*** DATA FOR THIS TASK Section Begins ***

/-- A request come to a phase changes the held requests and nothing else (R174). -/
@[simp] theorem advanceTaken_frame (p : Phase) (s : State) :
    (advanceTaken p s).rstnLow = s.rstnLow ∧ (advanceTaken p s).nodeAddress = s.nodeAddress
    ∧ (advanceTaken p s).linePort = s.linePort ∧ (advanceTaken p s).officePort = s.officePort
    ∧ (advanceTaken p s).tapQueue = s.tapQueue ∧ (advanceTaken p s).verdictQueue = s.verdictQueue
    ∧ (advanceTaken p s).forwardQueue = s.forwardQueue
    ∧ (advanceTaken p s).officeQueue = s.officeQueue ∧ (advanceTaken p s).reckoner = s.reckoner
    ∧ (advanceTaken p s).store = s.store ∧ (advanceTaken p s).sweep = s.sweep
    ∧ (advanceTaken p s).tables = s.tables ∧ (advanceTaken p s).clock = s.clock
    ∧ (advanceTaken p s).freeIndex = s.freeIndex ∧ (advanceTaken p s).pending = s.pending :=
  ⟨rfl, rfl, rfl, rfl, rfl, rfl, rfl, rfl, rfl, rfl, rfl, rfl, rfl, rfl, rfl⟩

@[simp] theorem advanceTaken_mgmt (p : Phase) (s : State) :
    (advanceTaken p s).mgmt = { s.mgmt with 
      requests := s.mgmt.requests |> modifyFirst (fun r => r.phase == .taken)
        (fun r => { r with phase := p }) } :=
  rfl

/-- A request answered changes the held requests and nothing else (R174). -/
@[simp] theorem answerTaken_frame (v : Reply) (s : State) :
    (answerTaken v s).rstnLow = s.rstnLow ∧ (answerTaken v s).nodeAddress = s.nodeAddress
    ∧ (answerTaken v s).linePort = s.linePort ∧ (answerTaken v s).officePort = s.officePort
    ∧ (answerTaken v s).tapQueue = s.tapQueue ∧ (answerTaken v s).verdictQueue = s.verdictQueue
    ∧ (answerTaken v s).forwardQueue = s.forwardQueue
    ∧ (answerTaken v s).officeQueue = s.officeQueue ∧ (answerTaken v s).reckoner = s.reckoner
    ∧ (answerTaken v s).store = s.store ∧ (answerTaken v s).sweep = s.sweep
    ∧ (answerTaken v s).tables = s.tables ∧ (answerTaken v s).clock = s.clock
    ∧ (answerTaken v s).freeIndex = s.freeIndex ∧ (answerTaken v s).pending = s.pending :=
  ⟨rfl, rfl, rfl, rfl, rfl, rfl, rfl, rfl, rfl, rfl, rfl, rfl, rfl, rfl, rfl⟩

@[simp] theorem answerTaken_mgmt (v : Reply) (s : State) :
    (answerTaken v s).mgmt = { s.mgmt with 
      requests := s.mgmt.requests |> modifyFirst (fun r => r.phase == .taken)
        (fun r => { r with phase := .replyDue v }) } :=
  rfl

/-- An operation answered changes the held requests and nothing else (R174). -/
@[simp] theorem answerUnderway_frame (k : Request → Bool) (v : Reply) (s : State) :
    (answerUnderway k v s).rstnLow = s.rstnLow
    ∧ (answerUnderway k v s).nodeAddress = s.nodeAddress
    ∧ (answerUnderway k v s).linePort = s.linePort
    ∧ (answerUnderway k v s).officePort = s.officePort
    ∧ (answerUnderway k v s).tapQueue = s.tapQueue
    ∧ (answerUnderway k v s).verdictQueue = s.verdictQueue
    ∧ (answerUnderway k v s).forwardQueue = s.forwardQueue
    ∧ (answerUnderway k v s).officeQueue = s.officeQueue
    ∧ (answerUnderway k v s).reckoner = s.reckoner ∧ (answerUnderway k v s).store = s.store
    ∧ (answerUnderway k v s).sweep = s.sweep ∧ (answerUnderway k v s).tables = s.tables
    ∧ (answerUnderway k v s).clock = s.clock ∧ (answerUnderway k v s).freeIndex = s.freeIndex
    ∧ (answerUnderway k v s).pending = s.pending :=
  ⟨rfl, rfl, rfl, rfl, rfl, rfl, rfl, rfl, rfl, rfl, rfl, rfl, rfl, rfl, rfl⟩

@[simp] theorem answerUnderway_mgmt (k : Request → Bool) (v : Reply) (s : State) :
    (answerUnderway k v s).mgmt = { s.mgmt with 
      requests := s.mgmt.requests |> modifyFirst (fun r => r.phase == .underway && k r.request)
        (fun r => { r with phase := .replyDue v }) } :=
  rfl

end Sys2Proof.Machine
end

*** DATA FOR THIS TASK Section Ends ***

Output exactly the leading lines of the data, up to and including the line marked by "(advanceTaken p s).rstnLow".

/-- A request come to a phase changes the held requests and nothing else (R174). -/
@[simp] theorem advanceTaken_frame (p : Phase) (s : State) :
    (advanceTaken p s).rstnLow = s.rstnLow ∧ (advanceTaken p s).nodeAddress = s.nodeAddress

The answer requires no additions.